Fabric cards will still send just the compressed headers on the
backplane. If the destination is another fabric enabled card, things
happen as normal.
If the destination is a non-fabric card, the results will come back to
the ingress line-card at which point the ingress line-card will send out
the whole packet in non-compressed format. The PFC will have already
made the decision so it simply sends the results out and the non-fabric
card processes the packet as if it had come from another non-fabric card
normally.
If a non-fabric card is the ingress, it follows the normal non-fabric
method regardless of destination.
The upshot of this is that you can see greater then 15Mpps from the
chassis if the bulk of the traffic you have is fabric to fabric. The
negative is that for every fabric to non-fabric packet, you eat an extra
64 bytes over and above the full packet that also needs to transit the
backplane (thus you could see less then 15Mpps of forwarding capacity).
If they had locked the box into non-compressed format then you would
have gotten none of the benefit of the fabric if you put a single
non-fabric card. I guess they decided that would be bad.
David
-----Original Message-----
From: ELAW@dr.dk [mailto:ELAW@dr.dk]
Sent: Friday, May 31, 2002 4:05 AM
To: cisco-nsp@puck.nether.net
Subject: RE: [nsp] Fabric Line Cards
This paper on the 6500 Architecture is good:
http://www.cisco.com/warp/public/cc/pd/si/casi/ca6000/prodlit/k6kfy_wp.h
tm
except it completely ignores exactly this scenario.

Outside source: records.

/-- A fragment post (R264), a null post when `cov` is zero. -/
structure Post where
  core  : Nat
  part  : Nat
  op    : Nat
  grid  : Nat
  slot  : Nat
  line  : Nat
  x     : Nat
  y     : Nat
  draw  : Nat
  ord   : Nat
  cov   : W32
  words : List W32
  c     : Bool
  /-- its draw, of which `draw` is the number that its lanes carry -/
  key   : Nat := 0
  deriving DecidableEq, Repr, Inhabited

/-- A notice entry (R259), with the partition, the draw and the target slot that it is for. -/
structure Notice where
  part : Nat
  key  : Nat
  line : Nat
  draw : Nat
  ord  : Nat
  mask : W32
  slot : Nat := 0
  deriving DecidableEq, Repr, Inhabited

/-- A target read (R277). -/
structure TsReq where
  core   : Nat
  part   : Nat
  op     : Nat
  lane   : Nat
  line   : Nat
  pix    : Nat
  word   : Nat
  nwords : Nat
  fence  : Nat
  settle : Bool
  c      : Bool
  dreg   : Nat
  deriving DecidableEq, Repr, Inhabited

/-- One line's work of a `tmeth` (R276). -/
structure TmReq where
  core : Nat
  part : Nat
  op   : Nat
  grid : Nat
  slot : Nat
  /-- 0 chain, 1 clear, 2 resolve -/
  mode : Nat
  line : Nat
  x    : Nat
  y    : Nat
  bits : W32
  args : List W64
  c    : Bool
  deriving DecidableEq, Repr, Inhabited

/-- What a Slotlink request asks (R354). -/
inductive SlotKind where
  | read (r : LineReq) | write (r : WtReq) | atomic (r : AtmReq) | cas (r : CasReq) | call (r : InvReq)
  deriving DecidableEq, Repr

/-- A Slotlink request: from device `dev` when `incoming`, to it otherwise. -/
structure SlotReq where
  incoming : Bool
  dev      : Nat
  part     : Nat
  line     : Nat
  bytes    : BitVec 128
  data     : Line
  kind     : SlotKind
  op       : Nat
  /-- the clock at which it went out + 1 (R355) -/
  sent     : Nat := 0
  deriving DecidableEq, Repr

/-- A PART_CREATE request: registers of R327 by number, and windows of R123: number, base, limit. -/
structure PartCfg where
  id      : Nat
  regs    : List (Nat × W64)
  windows : List (Nat × W64 × W64)
  deriving DecidableEq, Repr

/-- A Slotlink grant: the calling device and partition, the physical ranges open to it, its routine table. -/
structure Grant where
  dev    : Nat
  part   : Nat
  lo     : Nat
  hi     : Nat
  rtPart : Nat
  deriving DecidableEq, Repr, Inhabited

/-- A TABLE_SET request (R356). -/
inductive TableReq where
  | rtBase (part : Nat) (v : W64)
  | grant (g : Grant)
  deriving DecidableEq, Repr

/-- Fields of a queue (R297). -/
inductive QField where
  | base | size | tail | head | ctl
  deriving DecidableEq, Repr

/-- Where an uncorrectable data error struck (R339). -/
inductive ErrWhere where
  | memory (pa : Nat)
  | l1 (core line sector : Nat)
  | vreg (group reg pos : Nat)
  | scratch (team off : Nat)
  | tile (group word : Nat)
  /-- in the packets between a core and the home slice of a line -/
  | fabric (core line sector : Nat)
  deriving DecidableEq, Repr

/-- The events of the machine, in the form the state holds those that are still to come (the same rows and operands as
the event constructors of `Instr`). -/
inductive Ev where
  | clauseFetch (split : Nat)
  | issueArbitration (core : Nat)
  | fixedLatencyWrite (group : Nat)
  | operationRetire (op : Nat)
  | sleepExpiry (split : Nat)
  | splitSwitch (split : Nat)
  | stackEntryReturn (split : Nat)
  | teamEnd (team : Nat)
  | throttleScoreHalving (core : Nat)
  | tlbWalk (chart : Bool) (unit part vpn : Nat)
  | pageFaultSave (group : Nat)
  | faultRecordPost (part : Nat)
  | groupRestore (group : Nat)
  | mergingFillReturn (r : LineReply)
  | homeSliceRead (r : LineReq)
  | writeThrough (r : WtReq)
  | revoke (core line : Nat) (mask : W32) (ack : Nat)
  | revokeAcknowledge (ack : Nat)
  | llcFill (line part : Nat) (c : Bool)
  | engineRecall (line : Nat)
  | routineEntryFetch (slice part id : Nat)
  | anvilInvocationStart (r : InvReq)
  | atomicInvocation (r : AtmReq)
  | casInvocation (r : CasReq)
  | tredInvocation (op line : Nat)
  | anvilBudgetPeriod
  | gatherLanding (op lane : Nat)
  | chartTransferStart (die : Nat)
  | chartBytesLanding (op : Nat)
  | chartPageFault (op : Nat)
  | carveSliceApply (op slice : Nat)
  | barrierRelease (team bar : Nat)
  | gridBarrierRelease (grid : Nat)
  | matrixPassWrite (group : Nat)
  | rayRecord (group pos : Nat)
  | rayPageFault (group pos : Nat)
  | regroupArrival (group : Nat)
  | regroupTimeout (team addr : Nat)
  | regroupResume (group : Nat)
  | primitiveAssembly (draw i : Nat)
  | rasterTileBegin (draw : Nat)
  | noticeEntry (n : Notice)
  | rasterPageFault (draw : Nat)
  | fragmentGroupLaunch (draw : Nat)
  | fragmentPost (p : Post)
  | postReturn (p : Post)
  | nullPost (p : Post)
  | forwardPost (p : Post)
  | tmethInvocation (r : TmReq)
  | tsampleRead (r : TsReq)
  | batchTimeout (graph node : Nat)
  | batchLaunch (graph : Nat)
  | queueLaunchRecord (q : Nat)
  | queueDrawRecord (q : Nat)
  | queueSignalRecord (q : Nat)
  | queueWaitRecord (q : Nat)
  | waitRecheck (q : Nat)
  | frontEndPageFault (q : Nat)
  | gridComplete (grid : Nat)
  | teamPlacement (grid : Nat)
  | spillAdmission (part : Nat)
  | preemptRequest (team : Nat)
  | regionTimerExpiry (group : Nat)
  | teamSaveWrite (team : Nat)
  | borrowRevocation (pair : Nat)
  | snapshotCopy (grid page : Nat)
  | snapshotRollback (grid : Nat)
  | verifyMismatch (group : Nat)
  | trapEntry (split : Nat)
  | trapHandoff (split : Nat)
  | reprojectionLaunch (out : Fin 2)
  | compositorUnstop (out : Fin 2)
  | vblank (out : Fin 2)
  | reprojectionBudgetExpiry (out : Fin 2)
  | rowIdleTimer (stack bank : Nat)
  | memBudgetPeriod
  | refresh (stack : Nat)
  | slotlinkRequest (r : SlotReq)
  | slotlinkTimeout (op : Nat)
  | partCreate (cfg : PartCfg)
  | partDestroy (part : Nat)
  | load (part pa : Nat) (bytes : List W8)
  | queueSet (q : Nat) (f : QField) (v : W64)
  | tableSet (t : TableReq)
  | report (part : Nat)
  | attest (nonce : List W8)
  | reset (preserve : Bool)
  | pregWrite (split : Nat)
  | pregRead (split : Nat)
  | reportRead (split : Nat)
  | syscAttest (split : Nat)
  | removeDone (split : Nat)
  | pwinWrite (part n : Nat) (limit : Bool) (v : W64)
  | ptRootWrite (part : Nat) (v : W64)
  | llcCarveLimitWrite (part : Nat) (v : W64)
  | llcCarveBaseWrite (part : Nat) (die : Fin 4) (v : W64)
  | wgPoolWrite (part : Nat) (v : W64)
  | rtBaseWrite (part : Nat) (v : W64)
  | qTailWrite (q : Nat) (v : W64)
  | queueGeometryWrite (q : Nat) (size : Bool) (v : W64)
  | qctlWrite (q : Nat) (v : W64)
  | faultHeadWrite (part : Nat) (v : W64)
  | faultQWrite (part : Nat) (v : W64)
  | borrowRegionMaxWrite (die : Fin 4) (v : W64)
  | orderlyWarmReset
  | registerWrite (addr : Nat) (v : W64)
  | fatalWarmReset
  | coldReset
  | boot (fwOk svcOk : Bool) (rom fw svc : List W8)
  | dieOvertemp (die : Fin 4)
  | coolantOvertemp
  | powerThrottle (share : BitVec 6)
  | correctableError (part ctl : Nat)
  | uncorrectableDataError (at_ : ErrWhere)
  | layerFailure (die : Fin 4)
  | layerMapOut (die : Fin 4)
  | sessionKeyExchange (requester : Nat)
  deriving DecidableEq, Repr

Presumably the header compresssion used to send packet headers over the
switching bus
when switching packets between fabric cards is disabled when mixing with
non-fabric cards?
This would pull performance down to something like Supervisor1/PFC
performance of 15Mpps.
If you use Distributed forwarding on the fabric cards you may of course
achieve higher switching speeds,
when switching between fabric cards.